-- ==== Sys2Proof/Machine/StackEngine.lean ====
section
/-! DEFINITION. Stack engines (R214-R229, R237-R245): records and their checks, memory counters, the transposer, the
compressor, the checkpoint mover and the scrubber. The reduce unit is in Reduce. -/

namespace Sys2Proof.Machine

/-! ### The record body (Tables 10-2 to 10-4) -/

/-- SE_OP. -/
def seOp (b : List Byte) : Nat := leAt b 16 2
/-- SE_FLAGS. -/
def seFlags (b : List Byte) : Nat := leAt b 18 2
/-- FORM. -/
def seForm (b : List Byte) : Nat := nfld (seFlags b) 15 14
/-- TOPK_K. -/
def seTopk (b : List Byte) : Nat := nfld (seFlags b) 13 7
/-- RESID_INIT. -/
def seResidInit (b : List Byte) : Bool := Nat.testBit (seFlags b) 6
/-- WAIT_CTR. -/
def seWait (b : List Byte) : Nat := leAt b 20 2
/-- DONE_CTR. -/
def seDone (b : List Byte) : Nat := leAt b 22 2
/-- SRC. -/
def seSrc (b : List Byte) : Nat := leAt b 24 8
/-- DST. -/
def seDst (b : List Byte) : Nat := leAt b 32 8
/-- AUX0. -/
def seAux0 (b : List Byte) : Nat := leAt b 40 8
/-- AUX1. -/
def seAux1 (b : List Byte) : Nat := leAt b 48 8
/-- WAIT_VALUE. -/
def seWaitValue (b : List Byte) : Nat := leAt b 56 4
/-- CORE_SIG. -/
def seSig (b : List Byte) : Nat := leAt b 60 4

/-- Unit of an operation (Table 10-1): 0 front end, 1 transposer, 2 compressor, 3 reduce unit, 4 checkpoint mover. -/
def seUnit (op : Nat) : Nat :=
  if op = 1 then 1 else if op = 2 ∨ op = 3 then 2 else if op = 4 then 3 else if op = 5 ∨ op = 6 then 4 else 0

/-- Classes an operation may stand in (Table 10-3). -/
def seClassOk (cls op : Nat) : Bool :=
  match op with
  | 1 => cls == 2
  | 2 => cls == 2
  | 3 => cls == 2
  | 4 => cls == 3
  | 5 => cls == 0xC
  | 6 => cls == 0xC
  | 7 => cls == 2 || cls == 3 || cls == 0xC
  | _ => false

/-- Fields that Table 10-3 gives as 0, or in part reserved, are not 0; a checkpoint length off its multiple of 256. -/
def seUnusedSet (b : List Byte) : Bool :=
  match seOp b with
  | 1 => seAux0 b != 0 || seAux1 b != 0
  | 2 => seAux1 b != 0
  | 3 => seAux1 b != 0
  | 4 => decide (2 ^ 30 ≤ seAux0 b)
  | 5 => seAux0 b % 256 != 0
  | 6 => seAux0 b % 256 != 0
  | _ => seSrc b != 0 || seDst b != 0 || seAux1 b != 0 || nfld (seAux0 b) 31 12 != 0

/-- SE_OP: reserved operation, wrong class, or reserved bits set. DEDUCED (log entry 16). -/
def seOpBad (b : List Byte) : Bool :=
  !seClassOk (recCls b) (seOp b) || nfld (seFlags b) 5 0 != 0 || nfld (seWait b) 14 12 != 0 || nfld (seDone b) 14 12 != 0
    || nfld (seSig b) 30 17 != 0 || seUnusedSet b

/-! ### The local region (R199, R215) -/

/-- Local region of a site: first module address and bytes. -/
def localRegion (s : State) (i : Nat) : Nat × Nat :=
  match partOfSite s i with
  | none => (0, 0)
  | some p =>
    let ss := partSites s p
    let L := (part s p).placedGib.toNat
    (hbmBase s p * gib64 + (ss.length * (64 - L) + (ss.findIdx (· == i)) * L) * 2 ^ 30, L * 2 ^ 30)

/-- Does a byte range lie in the local region of a site? -/
def isLocal (s : State) (i : Nat) (a : Int) (len : Nat) : Bool :=
  let r := localRegion s i
  decide ((r.1 : Int) ≤ a) && decide (a + len ≤ ((r.1 + r.2 : Nat) : Int))

/-- A descriptor as an engine command takes it: of the flags only PAD_WRITE has effect. DEDUCED (log entry 16). -/
def seDesc (bs : List Byte) : Desc :=
  let d := parseDesc bs
  { d with flags := d.flags % 2 }

/-- Touched span of a descriptor as module addresses (R589). -/
def seSpan (d : Desc) (dst : Bool) : Option (Int × Int) :=
  (spanOf ((touchedTuples d [] dst).map (elTouch d 0))).map (fun x => ((d.base : Int) + x.1, (d.base : Int) + x.2))

/-- Is a touched span local? -/
def spanLocal (s : State) (i : Nat) (x : Option (Int × Int)) : Bool :=
  match x with
  | none => true
  | some y => isLocal s i y.1 (y.2 - y.1 + 1).toNat

/-- Do two spans share a byte? -/
def spansMeet (x y : Option (Int × Int)) : Bool :=
  match x, y with
  | some a, some b => decide (a.1 ≤ b.2) && decide (b.1 ≤ a.2)
  | _, _ => false

/-- A span of len bytes from a. -/
def rangeSpan (a len : Nat) : Option (Int × Int) := if len = 0 then none else some ((a : Int), ((a + len - 1 : Nat) : Int))

/-- Elements of a descriptor. -/
def Desc.count (d : Desc) : Nat := d.sizes.foldl (· * ·) 1

/-- A plain tensor of an engine command: STRIDED, module address, VALID equal to SIZE. -/
def plainDesc (d : Desc) : Bool :=
  decide (1 ≤ d.rank) && decide (d.rank ≤ 6) && d.strided && d.kind == 0 && d.sizes.all (fun n => n != 0) && d.valids == d.sizes

/-- Module address of an element. -/
def Desc.elemAddr (d : Desc) (ix : List Nat) : Nat := ((d.base : Int) + elemOff d 0 ix * ((typeBits d.ty / 8 : Nat) : Int)).toNat

/-- FP32 values of a plain tensor in linear index order (R166). -/
def descVals (s : State) (d : Desc) : List Nat :=
  (tuples d.sizes).map (fun ix => widen d.ty (readLe s.mem (d.elemAddr ix) (typeBits d.ty / 8)) 0)

/-- Write FP32 values to a plain FP32 tensor in linear index order. -/
def putVals (m : Mem) (d : Desc) (vs : List Nat) : Mem :=
  ((tuples d.sizes).zip vs).foldl (fun m e => writeLe m (d.elemAddr e.1) 4 e.2) m

/-! ### CRC-64 (R389) -/

/-- Eight bits of CRC-64/ECMA-182. -/
def crc64Bits : Nat → Nat → Nat
  | 0, c => c
  | k + 1, c => crc64Bits k (if 2 ^ 63 ≤ c then (c * 2 % 2 ^ 64) ^^^ 0x42F0E1EBA9EA3693 else c * 2)

/-- CRC-64 over bytes from a running value. -/
def crc64From (c : Nat) (bs : List Byte) : Nat := bs.foldl (fun c b => crc64Bits 8 (c ^^^ (b.toNat * 2 ^ 56))) c

/-- CRC-64/ECMA-182. -/
def crc64 (bs : List Byte) : Nat := crc64From 0 bs

/-! ### Commands -/

/-- The oldest command of a unit. -/
def seHead (s : State) (i u : Nat) : Option SeCmd := (se s i).cmds.find? (fun c => c.unit == u)

/-- Is it the command of this record? -/
def sameCmd (c d : SeCmd) : Bool := c.queue == d.queue && c.index == d.index

/-- Take a command off its engine. -/
def dropCmd (s : State) (i : Nat) (c : SeCmd) : State :=
  modSe s i (fun e => { e with cmds := e.cmds.filter (fun d => !sameCmd c d) })

/-- Replace a command of an engine. -/
def putCmd (s : State) (i : Nat) (c : SeCmd) : State :=
  modSe s i (fun e => { e with cmds := e.cmds.map (fun d => if sameCmd c d then c else d) })

/-- Report a command's end to its queue engine (R219). -/
def seReport (s : State) (q idx code : Nat) : State :=
  { s with reports := s.reports ++ [{ queue := q, index := idx, code := code, g31 := 0 }] }

/-- A command ends in error (R218, R245). -/
def seFail (s : State) (i : Nat) (c : SeCmd) (code : Nat) : State :=
  let s1 := recordErr (dropCmd s i c) (pgSe i) code (seOp c.bytes + c.queue * 2 ^ 16) 0
  seReport (raiseEvt s1 (pgSe i) 0) c.queue c.index code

----

Only the lines above starting at the one containing "def seHead (s" and ending at the one containing "its engine. -/", both included, are to be returned, exactly as they read.

def seHead (s : State) (i u : Nat) : Option SeCmd := (se s i).cmds.find? (fun c => c.unit == u)

/-- Is it the command of this record? -/
def sameCmd (c d : SeCmd) : Bool := c.queue == d.queue && c.index == d.index

/-- Take a command off its engine. -/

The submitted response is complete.